-- ==== Sys2Proof/Tests/Slice0.lean ====
section
/-! SUPPORT. Tests with expected results from 95_test_vectors.md and the examples of the rules, and for every statement with
hypotheses a witness that meets them. -/

namespace Sys2Proof.Tests

open Sys2Proof.Machine

/-! ### Small states -/

/-- The next state of an outcome. -/
def nextState : Result → Option State
  | .next s => some s
  | .fault _ => none
  | .refused _ => none

/-- The response of the next state. -/
def reply (o : Result) : Option Response := (nextState o).bind State.response

/-- STATUS of the next state. -/
def statusAfter (o : Result) : Option Word := (nextState o).map State.status

/-- After reset, `W = 2`, `H = 1`, PB = [[(255,0,0),(18,52,86)]] (V-CV1). -/
def fresh : State :=
  { w := 2, h := 1, pb := [[⟨255, 0, 0⟩, ⟨18, 52, 86⟩]], cf := none, pf := none, dm := none, full := false, any := false,
    err := none, pending := [], response := none, draws := 0 }

/-- STATUS 0x01: converted, cache absent. -/
def converted : State := { fresh with cf := some [[0xF800, 0x11AB]] }

/-- STATUS 0x03: converted, cache present (V-CP1). -/
def cached : State := { converted with pf := some [[0xF800, 0x11AA]] }

/-- STATUS 0x17: compared with a present cache, one pixel dirty (V-CP1). -/
def compared : State := { cached with dm := some [[false, true]], any := true }

/-- STATUS 0x1D: compared with an absent cache (V-CP3). -/
def comparedAbsent : State := { converted with dm := some [[true, true]], full := true, any := true }

theorem fresh_shaped : fresh.Shaped := ⟨by decide, by decide, nofun, nofun, nofun⟩

theorem converted_shaped : converted.Shaped := ⟨by decide, by decide, by rintro _ ⟨⟩; decide, nofun, nofun⟩

theorem cached_shaped : cached.Shaped := ⟨by decide, by decide, by rintro _ ⟨⟩; decide, by rintro _ ⟨⟩; decide, nofun⟩

theorem compared_shaped : compared.Shaped :=
  ⟨by decide, by decide, by rintro _ ⟨⟩; decide, by rintro _ ⟨⟩; decide, by rintro _ ⟨⟩; decide⟩

theorem comparedAbsent_shaped : comparedAbsent.Shaped :=
  ⟨by decide, by decide, by rintro _ ⟨⟩; decide, nofun, by rintro _ ⟨⟩; decide⟩

/-! ### Well-formedness: each check refuses an ill-formed term (00_scope.md R5, 20_memory.md R30) -/

theorem test_panel_width_zero : panelWf 0 1 = false := by decide
theorem test_panel_width_too_large : panelWf 65537 1 = false := by decide
theorem test_panel_height_zero : panelWf 1 0 = false := by decide
theorem test_panel_height_too_large : panelWf 1 65537 = false := by decide
theorem test_panel_largest : panelWf 65536 65536 = true := by decide
theorem test_raster_missing_row : Raster.wf 2 2 [[1, 2]] = false := by decide
theorem test_raster_short_row : Raster.wf 2 2 [[1, 2], [3]] = false := by decide
theorem test_raster_right : Raster.wf 2 2 [[1, 2], [3, 4]] = true := by decide
theorem test_every_fill_well_formed : (Instr.fill 255 0 255).wellFormed = true := by decide

/-! ### Decoding: words written out from 30_encoding.md R55, R59 and 95_test_vectors.md 4.5 -/

theorem test_decode_convert : decode 0b00000001000000000000000000000000 = .ok .convert := by decide
theorem test_decode_compare : decode 0b00000010000000000000000000000000 = .ok .compare := by decide
theorem test_decode_commit : decode 0b00000011000000000000000000000000 = .ok .commit := by decide
theorem test_decode_invalidate : decode 0b00000100000000000000000000000000 = .ok .invalidate := by decide
theorem test_decode_fill : decode 0b00000101000100100011010001010110 = .ok (.fill 18 52 86) := by decide
theorem test_decode_fill_red : decode 0x05FF0000 = .ok (.fill 255 0 0) := by decide
theorem test_decode_fill_green : decode 0x0500FF00 = .ok (.fill 0 255 0) := by decide
theorem test_decode_fill_blue : decode 0x050000FF = .ok (.fill 0 0 255) := by decide
theorem test_decode_illegal_zero : decode 0x00000000 = .error .noSuchOpcode := by decide
theorem test_decode_illegal_low_byte : decode 0x00000005 = .error .noSuchOpcode := by decide
theorem test_decode_illegal_operand_low : decode 0x01000001 = .error .operandNotZero := by decide
theorem test_decode_illegal_operand_high : decode 0x01800000 = .error .operandNotZero := by decide
theorem test_decode_illegal_operand_middle : decode 0x02000100 = .error .operandNotZero := by decide
theorem test_decode_illegal_commit : decode 0x03FFFFFF = .error .operandNotZero := by decide
theorem test_decode_illegal_invalidate : decode 0x04010000 = .error .operandNotZero := by decide
theorem test_decode_illegal_six : decode 0x06000000 = .error .noSuchOpcode := by decide
theorem test_decode_illegal_shifted : decode 0x50000000 = .error .noSuchOpcode := by decide
theorem test_decode_illegal_85 : decode 0x85000000 = .error .noSuchOpcode := by decide
theorem test_decode_illegal_ones : decode 0xFFFFFFFF = .error .noSuchOpcode := by decide
theorem test_encode_fill : encode (.fill 8 4 8) = 0x05080408 := by decide
theorem test_encode_invalidate : encode .invalidate = 0x04000000 := by decide
theorem test_table_word_too_long : decodeTableWord 40 0x01000000 = none := by decide

/-! ### The converter: 95_test_vectors.md 2.1 -/

theorem test_pack565_source_examples :
    pack565 ⟨255, 255, 255⟩ = 0xFFFF ∧ pack565 ⟨0, 0, 0⟩ = 0x0000 ∧ pack565 ⟨255, 0, 0⟩ = 0xF800 := by decide

theorem test_pack565_vectors :
    pack565 ⟨0, 255, 0⟩ = 0x07E0 ∧ pack565 ⟨0, 0, 255⟩ = 0x001F ∧ pack565 ⟨7, 3, 7⟩ = 0x0000 ∧ pack565 ⟨8, 4, 8⟩ = 0x0821 ∧
      pack565 ⟨247, 251, 247⟩ = 0xF7DE ∧ pack565 ⟨200, 100, 50⟩ = 0xCB26 ∧ pack565 ⟨165, 90, 60⟩ = 0xA2C7 := by decide

/-! ### The commands -/

/-- V-CV1. -/
theorem test_convert : (nextState (exec .convert fresh)).map State.cf = some (some [[0xF800, 0x11AA]]) := by decide

/-- V-CV3. -/
theorem test_convert_drops_mask : statusAfter (exec .convert compared) = some 0x00000003 := by decide

/-- V-CP1. -/
theorem test_compare_present :
    (nextState (exec .compare cached)).map (fun s => (s.dm, s.status)) = some (some [[false, true]], 0x00000017) := by decide

/-- V-CP5. -/
theorem test_compare_before_convert :
    (nextState (exec .compare fresh)).map (fun s => (s.dm, s.status)) = some (none, 0x00000200) := by decide

/-- V-CM1. -/
theorem test_commit :
    (nextState (exec .commit comparedAbsent)).map (fun s => (s.pf, s.status)) =
      some (some [[0xF800, 0x11AB]], 0x00000003) := by decide

/-- V-CM2. -/
theorem test_commit_before_convert :
    (nextState (exec .commit fresh)).map (fun s => (s.pf, s.status)) = some (none, 0x00000200) := by decide

/-- V-IN2. -/
theorem test_invalidate : statusAfter (exec .invalidate compared) = some 0x00000001 := by decide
——————
__WHAT TO DO__
Set down the listing again, exactly.

__WRITTEN SOLUTION__
-- ==== Sys2Proof/Tests/Slice0.lean ====
section
/-! SUPPORT. Tests with expected results from 95_test_vectors.md and the examples of the rules, and for every statement with
hypotheses a witness that meets them. -/

namespace Sys2Proof.Tests

open Sys2Proof.Machine

/-! ### Small states -/

/-- The next state of an outcome. -/
def nextState : Result → Option State
  | .next s => some s
  | .fault _ => none
  | .refused _ => none

/-- The response of the next state. -/
def reply (o : Result) : Option Response := (nextState o).bind State.response

/-- STATUS of the next state. -/
def statusAfter (o : Result) : Option Word := (nextState o).map State.status

/-- After reset, `W = 2`, `H = 1`, PB = [[(255,0,0),(18,52,86)]] (V-CV1). -/
def fresh : State :=
  { w := 2, h := 1, pb := [[⟨255, 0, 0⟩, ⟨18, 52, 86⟩]], cf := none, pf := none, dm := none, full := false, any := false,
    err := none, pending := [], response := none, draws := 0 }

/-- STATUS 0x01: converted, cache absent. -/
def converted : State := { fresh with cf := some [[0xF800, 0x11AB]] }

/-- STATUS 0x03: converted, cache present (V-CP1). -/
def cached : State := { converted with pf := some [[0xF800, 0x11AA]] }

/-- STATUS 0x17: compared with a present cache, one pixel dirty (V-CP1). -/
def compared : State := { cached with dm := some [[false, true]], any := true }

/-- STATUS 0x1D: compared with an absent cache (V-CP3). -/
def comparedAbsent : State := { converted with dm := some [[true, true]], full := true, any := true }

theorem fresh_shaped : fresh.Shaped := ⟨by decide, by decide, nofun, nofun, nofun⟩

theorem converted_shaped : converted.Shaped := ⟨by decide, by decide, by rintro _ ⟨⟩; decide, nofun, nofun⟩

theorem cached_shaped : cached.Shaped := ⟨by decide, by decide, by rintro _ ⟨⟩; decide, by rintro _ ⟨⟩; decide, nofun⟩

theorem compared_shaped : compared.Shaped :=
  ⟨by decide, by decide, by rintro _ ⟨⟩; decide, by rintro _ ⟨⟩; decide, by rintro _ ⟨⟩; decide⟩

theorem comparedAbsent_shaped : comparedAbsent.Shaped :=
  ⟨by decide, by decide, by rintro _ ⟨⟩; decide, nofun, by rintro _ ⟨⟩; decide⟩

/-! ### Well-formedness: each check refuses an ill-formed term (00_scope.md R5, 20_memory.md R30) -/

theorem test_panel_width_zero : panelWf 0 1 = false := by decide
theorem test_panel_width_too_large : panelWf 65537 1 = false := by decide
theorem test_panel_height_zero : panelWf 1 0 = false := by decide
theorem test_panel_height_too_large : panelWf 1 65537 = false := by decide
theorem test_panel_largest : panelWf 65536 65536 = true := by decide
theorem test_raster_missing_row : Raster.wf 2 2 [[1, 2]] = false := by decide
theorem test_raster_short_row : Raster.wf 2 2 [[1, 2], [3]] = false := by decide
theorem test_raster_right : Raster.wf 2 2 [[1, 2], [3, 4]] = true := by decide
theorem test_every_fill_well_formed : (Instr.fill 255 0 255).wellFormed = true := by decide

/-! ### Decoding: words written out from 30_encoding.md R55, R59 and 95_test_vectors.md 4.5 -/

theorem test_decode_convert : decode 0b00000001000000000000000000000000 = .ok .convert := by decide
theorem test_decode_compare : decode 0b00000010000000000000000000000000 = .ok .compare := by decide
theorem test_decode_commit : decode 0b00000011000000000000000000000000 = .ok .commit := by decide
theorem test_decode_invalidate : decode 0b00000100000000000000000000000000 = .ok .invalidate := by decide
theorem test_decode_fill : decode 0b00000101000100100011010001010110 = .ok (.fill 18 52 86) := by decide
theorem test_decode_fill_red : decode 0x05FF0000 = .ok (.fill 255 0 0) := by decide
theorem test_decode_fill_green : decode 0x0500FF00 = .ok (.fill 0 255 0) := by decide
theorem test_decode_fill_blue : decode 0x050000FF = .ok (.fill 0 0 255) := by decide
theorem test_decode_illegal_zero : decode 0x00000000 = .error .noSuchOpcode := by decide
theorem test_decode_illegal_low_byte : decode 0x00000005 = .error .noSuchOpcode := by decide
theorem test_decode_illegal_operand_low : decode 0x01000001 = .error .operandNotZero := by decide
theorem test_decode_illegal_operand_high : decode 0x01800000 = .error .operandNotZero := by decide
theorem test_decode_illegal_operand_middle : decode 0x02000100 = .error .operandNotZero := by decide
theorem test_decode_illegal_commit : decode 0x03FFFFFF = .error .operandNotZero := by decide
theorem test_decode_illegal_invalidate : decode 0x04010000 = .error .operandNotZero := by decide
theorem test_decode_illegal_six : decode 0x06000000 = .error .noSuchOpcode := by decide
theorem test_decode_illegal_shifted : decode 0x50000000 = .error .noSuchOpcode := by decide
theorem test_decode_illegal_85 : decode 0x85000000 = .error .noSuchOpcode := by decide
theorem test_decode_illegal_ones : decode 0xFFFFFFFF = .error .noSuchOpcode := by decide
theorem test_encode_fill : encode (.fill 8 4 8) = 0x05080408 := by decide
theorem test_encode_invalidate : encode .invalidate = 0x04000000 := by decide
theorem test_table_word_too_long : decodeTableWord 40 0x01000000 = none := by decide

/-! ### The converter: 95_test_vectors.md 2.1 -/

theorem test_pack565_source_examples :
    pack565 ⟨255, 255, 255⟩ = 0xFFFF ∧ pack565 ⟨0, 0, 0⟩ = 0x0000 ∧ pack565 ⟨255, 0, 0⟩ = 0xF800 := by decide

theorem test_pack565_vectors :
    pack565 ⟨0, 255, 0⟩ = 0x07E0 ∧ pack565 ⟨0, 0, 255⟩ = 0x001F ∧ pack565 ⟨7, 3, 7⟩ = 0x0000 ∧ pack565 ⟨8, 4, 8⟩ = 0x0821 ∧
      pack565 ⟨247, 251, 247⟩ = 0xF7DE ∧ pack565 ⟨200, 100, 50⟩ = 0xCB26 ∧ pack565 ⟨165, 90, 60⟩ = 0xA2C7 := by decide

/-! ### The commands -/

/-- V-CV1. -/
theorem test_convert : (nextState (exec .convert fresh)).map State.cf = some (some [[0xF800, 0x11AA]]) := by decide

/-- V-CV3. -/
theorem test_convert_drops_mask : statusAfter (exec .convert compared) = some 0x00000003 := by decide

/-- V-CP1. -/
theorem test_compare_present :
    (nextState (exec .compare cached)).map (fun s => (s.dm, s.status)) = some (some [[false, true]], 0x00000017) := by decide

/-- V-CP5. -/
theorem test_compare_before_convert :
    (nextState (exec .compare fresh)).map (fun s => (s.dm, s.status)) = some (none, 0x00000200) := by decide

/-- V-CM1. -/
theorem test_commit :
    (nextState (exec .commit comparedAbsent)).map (fun s => (s.pf, s.status)) =
      some (some [[0xF800, 0x11AB]], 0x00000003) := by decide

/-- V-CM2. -/
theorem test_commit_before_convert :
    (nextState (exec .commit fresh)).map (fun s => (s.pf, s.status)) = some (none, 0x00000200) := by decide

/-- V-IN2. -/
theorem test_invalidate : statusAfter (exec .invalidate compared) = some 0x00000001 := by decide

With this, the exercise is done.